**WORK ORDER:** Filter the entries that follow, copying every line in which the word "model" appears.

**SOURCE DATA:**
-- ==== Sys2Proof/Certificates/Slice0/Obligations.lean ====
section
/-! DEFINITION. The statements for the provers. A hypothesis `s.takes w i` says that a line takes effect now (R286 to R288);
`s.issuing`, `s.passes` and `s.passesRegions` say that a long word issues now and meets no error (R150). Each statement about a
command concludes that `exec` answers a next state and says which. -/

open Sys2Proof Sys2Proof.Machine

/-! ## The machine as a whole -/

/-- The command at the front of the queue runs on the rest of the queue. On an empty queue what goes on by itself goes on, and
else the block idles (the model's choice, assumptions 1 and 26). The queue itself is the model's (assumption 1). -/
def Obligations.StepRunsTheFrontCommand : Prop :=
  (∀ (c : Instr) (s : State) (rest : List Instr), step { s with pending := c :: rest } = exec c { s with pending := rest }) ∧
  (∀ s : State, s.pending = [] → step s = .next s.tick ∧
    (s.dev.fw = none → (∀ e ∈ s.poison, e.2 ≠ some .held) → step s = .next s))

/-- No command is refused and none ends in a fault: every one answers a next state, and none touches the queue. That a
command whose condition does not hold changes nothing is the model's choice (assumption 1). -/
def Obligations.EveryCommandAnswersAndLeavesTheQueue : Prop :=
  ∀ (c : Instr) (s : State), ∃ t, exec c s = .next t ∧ t.pending = s.pending

/-- The state after reset is sound: canonical memories, every numbered item, courts of one partition each. -/
def Obligations.ResetIsSound : Prop :=
  State.reset.memOk = true ∧ State.reset.sized = true ∧ State.reset.courtsOk = true

/-- Every step keeps every memory, and the poison marks, in canonical form. The canonical form is the model's own. -/
def Obligations.StepKeepsMemoriesCanonical : Prop :=
  ∀ s t : State, s.memOk = true → step s = .next t → t.memOk = true

/-- Every step keeps the number of windows, partitions, courts, clusters, channels, ports, stream slots, and what each
holds. -/
def Obligations.StepKeepsTheNumberedItems : Prop :=
  ∀ s t : State, s.sized = true → step s = .next t → t.sized = true

/-- R30: no step lets a court belong to two partitions, and a partition is FREE exactly while it owns no court. -/
def Obligations.StepKeepsCourtsApart : Prop :=
  ∀ s t : State, s.courtsOk = true → step s = .next t → t.courtsOk = true

/-- R475, R499: no command lowers the minimum security version, its raises count up, and no other fuse ever changes. -/
def Obligations.FusesOnlyRise : Prop :=
  ∀ (c : Instr) (s t : State), exec c s = .next t →
    s.fuses.minSec ≤ t.fuses.minSec ∧ s.fuses.raises ≤ t.fuses.raises ∧ (s.fuses.raises ≤ 63 → t.fuses.raises ≤ 63) ∧
    { t.fuses with minSec := s.fuses.minSec, raises := s.fuses.raises } = s.fuses

/-- R42, R43: the partition address space maps onto distinct bytes of the partition's own courts, with and without
interleave: `paOf` undoes `da`, and every byte lies in a court of the partition. -/
def Obligations.AddressMapIsOneToOne : Prop :=
  ∀ (q : Partition) (pa : Nat), q.courtsOk = true → q.courts.Nodup → pa < q.size →
    q.paOf (q.da pa) = pa ∧ q.courts.contains (q.da pa / courtBytes) = true

/-- R244, R242: no host write reaches image slot memory: every byte of it reads after a CXL.mem write, a BAR4 write or data
of a back-invalidation response as it did before. Readings of host accesses: assumption 23. -/
def Obligations.HostWritesSpareImageSlots : Prop :=
  ∀ (s t : State) (c : Instr) (a : Nat), s.memOk = true → s.courtsOk = true →
    (match c with | .cxlMemWrite _ _ _ _ _ _ | .bar4Write _ _ _ _ _ _ | .birsp _ _ => True | _ => False) →
    exec c s = .next t → s.inSlot a = true → t.rdDa a = s.rdDa a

**TASK SOLUTION:**
else the block idles (the model's choice, assumptions 1 and 26). The queue itself is the model's (assumption 1). -/
command whose condition does not hold changes nothing is the model's choice (assumption 1). -/
/-- Every step keeps every memory, and the poison marks, in canonical form. The canonical form is the model's own. -/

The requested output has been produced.